I am planning to store high-volume order transaction records from a commerce website to a repository (Have to use cassandra here, that is our DB). Let us call this component commerceOrderRecorderService.
Second part of the problem is - I want to process these orders and push to other downstream systems. This component can be called batchCommerceOrderProcessor.
commerceOrderRecorderService & batchCommerceOrderProcessor both will run on a java platform.
I need suggestion on design of these components. Especially the below:
commerceOrderRecorderService
What is he best way to design the columns, considering performance and scalability? Should I store the entire order (complex entity) as a single JSON object. There is no search requirement on the order attributes. We can at least wait until they are processed by the batch processor.
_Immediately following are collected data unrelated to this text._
/-! ### rest -/

@[simp] theorem State.rest_tick (s : State) (t : Time) : (s.tick t).rest = s.rest := (rfl)
@[simp] theorem State.rest_emit (s : State) (e : Emit) : (s.emit e).rest = s.rest := (rfl)
@[simp] theorem State.rest_useFree (s : State) : s.useFree.rest = s.rest := (rfl)
@[simp] theorem State.rest_wr (s : State) (a : Nat) (v : W32) : (s.wr a v).rest = s.rest := (rfl)
@[simp] theorem State.rest_hwSetBits (s : State) (a : Nat) (v : W32) : (s.hwSetBits a v).rest = s.rest := (rfl)
@[simp] theorem State.rest_setPage (s : State) (p : Nat) (x : PageSt) : (s.setPage p x).rest = s.rest := (rfl)
@[simp] theorem State.rest_setPba (s : State) (v : Nat) (x : Bool) : (s.setPba v x).rest = s.rest := (rfl)
@[simp] theorem State.rest_setShadow (s : State) (m : Master) (a : Nat) (l : List (Nat × W32)) : (s.setShadow m a l).rest = s.rest := (rfl)

/-! ### What equal rests give -/

theorem State.pending_of_rest {s u : State} (h : u.rest = s.rest) : u.pending = s.pending := by have := congrArg (fun x : State => x.pending) h; exact this
theorem State.stage_of_rest {s u : State} (h : u.rest = s.rest) : u.stage = s.stage := by have := congrArg (fun x : State => x.stage) h; exact this
theorem State.mem_of_rest {s u : State} (h : u.rest = s.rest) : u.mem = s.mem := by have := congrArg (fun x : State => x.mem) h; exact this
theorem State.ecc_of_rest {s u : State} (h : u.rest = s.rest) : u.ecc = s.ecc := by have := congrArg (fun x : State => x.ecc) h; exact this
theorem State.fd_of_rest {s u : State} (h : u.rest = s.rest) : u.fd = s.fd := by have := congrArg (fun x : State => x.fd) h; exact this
theorem State.rst_of_rest {s u : State} (h : u.rest = s.rest) : u.rst = s.rst := by have := congrArg (fun x : State => x.rst) h; exact this
theorem State.pair_of_rest {s u : State} (h : u.rest = s.rest) : u.pair = s.pair := by have := congrArg (fun x : State => x.pair) h; exact this
theorem State.sin_of_rest {s u : State} (h : u.rest = s.rest) : u.sin = s.sin := by have := congrArg (fun x : State => x.sin) h; exact this
theorem State.br_of_rest {s u : State} (h : u.rest = s.rest) : u.br = s.br := by have := congrArg (fun x : State => x.br) h; exact this
theorem State.inv_of_rest {s u : State} (h : u.rest = s.rest) : u.inv = s.inv := by have := congrArg (fun x : State => x.inv) h; exact this
theorem State.lahar_of_rest {s u : State} (h : u.rest = s.rest) : u.lahar = s.lahar := by have := congrArg (fun x : State => x.lahar) h; exact this
theorem State.engs_of_rest {s u : State} (h : u.rest = s.rest) : u.engs = s.engs := by have := congrArg (fun x : State => x.engs) h; exact this
theorem State.xl_of_rest {s u : State} (h : u.rest = s.rest) : u.xl = s.xl := by have := congrArg (fun x : State => x.xl) h; exact this
theorem State.perf_of_rest {s u : State} (h : u.rest = s.rest) : u.perf = s.perf := by have := congrArg (fun x : State => x.perf) h; exact this
theorem State.lp_of_rest {s u : State} (h : u.rest = s.rest) : u.lp = s.lp := by have := congrArg (fun x : State => x.lp) h; exact this
theorem State.ax_of_rest {s u : State} (h : u.rest = s.rest) : u.ax = s.ax := by have := congrArg (fun x : State => x.ax) h; exact this
theorem State.gey_of_rest {s u : State} (h : u.rest = s.rest) : u.gey = s.gey := by have := congrArg (fun x : State => x.gey) h; exact this
theorem State.dma_of_rest {s u : State} (h : u.rest = s.rest) : u.dma = s.dma := by have := congrArg (fun x : State => x.dma) h; exact this
theorem State.can_of_rest {s u : State} (h : u.rest = s.rest) : u.can = s.can := by have := congrArg (fun x : State => x.can) h; exact this
theorem State.eth_of_rest {s u : State} (h : u.rest = s.rest) : u.eth = s.eth := by have := congrArg (fun x : State => x.eth) h; exact this
theorem State.lv_of_rest {s u : State} (h : u.rest = s.rest) : u.lv = s.lv := by have := congrArg (fun x : State => x.lv) h; exact this
theorem State.mdio_of_rest {s u : State} (h : u.rest = s.rest) : u.mdio = s.mdio := by have := congrArg (fun x : State => x.mdio) h; exact this
theorem State.twi_of_rest {s u : State} (h : u.rest = s.rest) : u.twi = s.twi := by have := congrArg (fun x : State => x.twi) h; exact this
theorem State.masters_of_rest {s u : State} (h : u.rest = s.rest) : u.masters = s.masters := by have := congrArg (fun x : State => x.masters) h; exact this
theorem State.tau_of_rest {s u : State} (h : u.rest = s.rest) : u.tau = s.tau := by have := congrArg (fun x : State => x.tau) h; exact this
theorem State.tauDev_of_rest {s u : State} (h : u.rest = s.rest) : u.tauDev = s.tauDev := by have := congrArg (fun x : State => x.tauDev) h; exact this
theorem State.target_of_rest {s u : State} (h : u.rest = s.rest) : u.target = s.target := by have := congrArg (fun x : State => x.target) h; exact this
theorem State.cycling_of_rest {s u : State} (h : u.rest = s.rest) : u.cycling = s.cycling := by have := congrArg (fun x : State => x.cycling) h; exact this
theorem State.firstCycle_of_rest {s u : State} (h : u.rest = s.rest) : u.firstCycle = s.firstCycle := by have := congrArg (fun x : State => x.firstCycle) h; exact this
theorem State.byte_of_rest {s u : State} (h : u.rest = s.rest) (a : Nat) : u.byte a = s.byte a := by have := congrArg (fun x : State => x.byte a) h; exact this
theorem State.rdStage_of_rest {s u : State} (h : u.rest = s.rest) (a : Nat) : u.rdStage a = s.rdStage a := by have := congrArg (fun x : State => x.rdStage a) h; exact this

/-- A frame from its parts, where the memory is unchanged. -/
theorem Frame.of_rest {s u : State} {may : List Nat} (hr : ∀ a, a ∉ may → u.rd a = s.rd a) (h : u.rest = s.rest) : Frame s u may s.rest :=
  ⟨hr, fun a => State.byte_of_rest h a, h⟩

theorem State.rd_of_regs {s u : State} (h : u.regs = s.regs) (a : Nat) : u.rd a = s.rd a := by unfold State.rd; rw [h]

/-! ### Derived register operations -/

theorem State.setF_eq (s : State) (a hi lo x : Nat) : s.setF a hi lo x = s.wr a (setFld (s.rd a) hi lo x) := (rfl)
theorem State.setB_eq (s : State) (a i : Nat) (v : Bool) : s.setB a i v = s.wr a (setFld (s.rd a) i i (b2n v)) := (rfl)
theorem State.inc_eq (s : State) (a hi lo n : Nat) : s.inc a hi lo n = s.wr a (setFld (s.rd a) hi lo (min (s.f a hi lo + n) (2 ^ (hi + 1 - lo) - 1))) := (rfl)
theorem State.incMod_eq (s : State) (a hi lo n : Nat) : s.incMod a hi lo n = s.wr a (setFld (s.rd a) hi lo (s.f a hi lo + n)) := (rfl)
theorem State.w1c_eq (s : State) (a : Nat) (v : W32) : s.w1c a v = s.wr a (s.rd a &&& ~~~ s.w1cBits a v) := (rfl)
theorem State.wr48_eq (s : State) (a : Nat) (v : W48) :
    s.wr48 a v = (s.wr a (BitVec.ofNat 32 v.toNat)).wr (a + 4) (BitVec.ofNat 32 (v.toNat / 2 ^ 32)) := rfl

/-! ### Interrupts -/

/-- An update of vectors changes the arming registers of the router and nothing else but pending message bits and what leaves the device. -/
structure OnlyVec (s u : State) : Prop where
  rd : ∀ a, a ≠ R.router_VEC_ARM 0 → a ≠ R.router_VEC_ARM 1 → u.rd a = s.rd a
  rest : u.rest = s.rest
  now : u.now = s.now
  pages : u.pages = s.pages
  freeCtr : u.freeCtr = s.freeCtr
  shadows : u.shadows = s.shadows
  hwSet : u.hwSet = s.hwSet

theorem OnlyVec.refl (s : State) : OnlyVec s s := ⟨fun _ _ _ => rfl, rfl, rfl, rfl, rfl, rfl, rfl⟩

theorem OnlyVec.trans {s u w : State} (h : OnlyVec s u) (g : OnlyVec u w) : OnlyVec s w :=
  ⟨fun a h0 h1 => (g.rd a h0 h1).trans (h.rd a h0 h1), g.rest.trans h.rest, g.now.trans h.now, g.pages.trans h.pages, g.freeCtr.trans h.freeCtr,
   g.shadows.trans h.shadows, g.hwSet.trans h.hwSet⟩

theorem OnlyVec.emit (s : State) (e : Emit) : OnlyVec s (s.emit e) := ⟨fun _ _ _ => rfl, rfl, rfl, rfl, rfl, rfl, rfl⟩
theorem OnlyVec.setPba (s : State) (v : Nat) (x : Bool) : OnlyVec s (s.setPba v x) := ⟨fun _ _ _ => rfl, rfl, rfl, rfl, rfl, rfl, rfl⟩

theorem OnlyVec.setB (s : State) (v i : Nat) (x : Bool) (hv : v < 2) : OnlyVec s (s.setB (R.router_VEC_ARM v) i x) := by
  refine ⟨fun a h0 h1 => ?_, rfl, rfl, rfl, rfl, rfl, rfl⟩
  rw [State.setB_eq, State.rd_wr, if_neg]
  intro h
  have : v = 0 ∨ v = 1 := by omega
  rcases this with rfl | rfl
  · exact h0 h
  · exact h1 h

theorem OnlyVec.vecUpdate (s : State) (v : Nat) (hv : v < 64) : OnlyVec s (s.vecUpdate v) := by
  have h2 : v / 32 < 2 := by omega
  unfold State.vecUpdate
  dsimp only
  split
  · split
    · split
      · exact (OnlyVec.setB s _ _ _ h2).trans (OnlyVec.emit _ _)
      · split
        · exact ((OnlyVec.setB s _ _ _ h2).trans (OnlyVec.setPba _ _ _)).trans (OnlyVec.emit _ _)
        · exact OnlyVec.setPba _ _ _
    · exact OnlyVec.refl _
  · exact (OnlyVec.setB s _ _ _ h2).trans (OnlyVec.setPba _ _ _)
Consider - that a single order can contain many sub-items - at the time of processing each of which can be fulfilled differently. Designing columns for such data structure may be an overkill
What should be the key, given that data volumes would be high. 10 transactions per second let's say during peak. Any libraries or best practices for creating such transactional data in cassandra? Can TTL also be used effectively?
batchCommerceOrderProcessor
- How should the rows be retrieved for processing?
- How to ensure that a multi-threded implementation of the batch processor ( and potentially would be running on multiple nodes as well ) will have row level isolation. That is no two instance would read and process the same row at the same time. No duplicate processing.
- How to purge the data after a certain period of time, while being friendly to cassandra processes like compaction.
Appreciate design inputs, code samples and pointers to libraries. Thanks.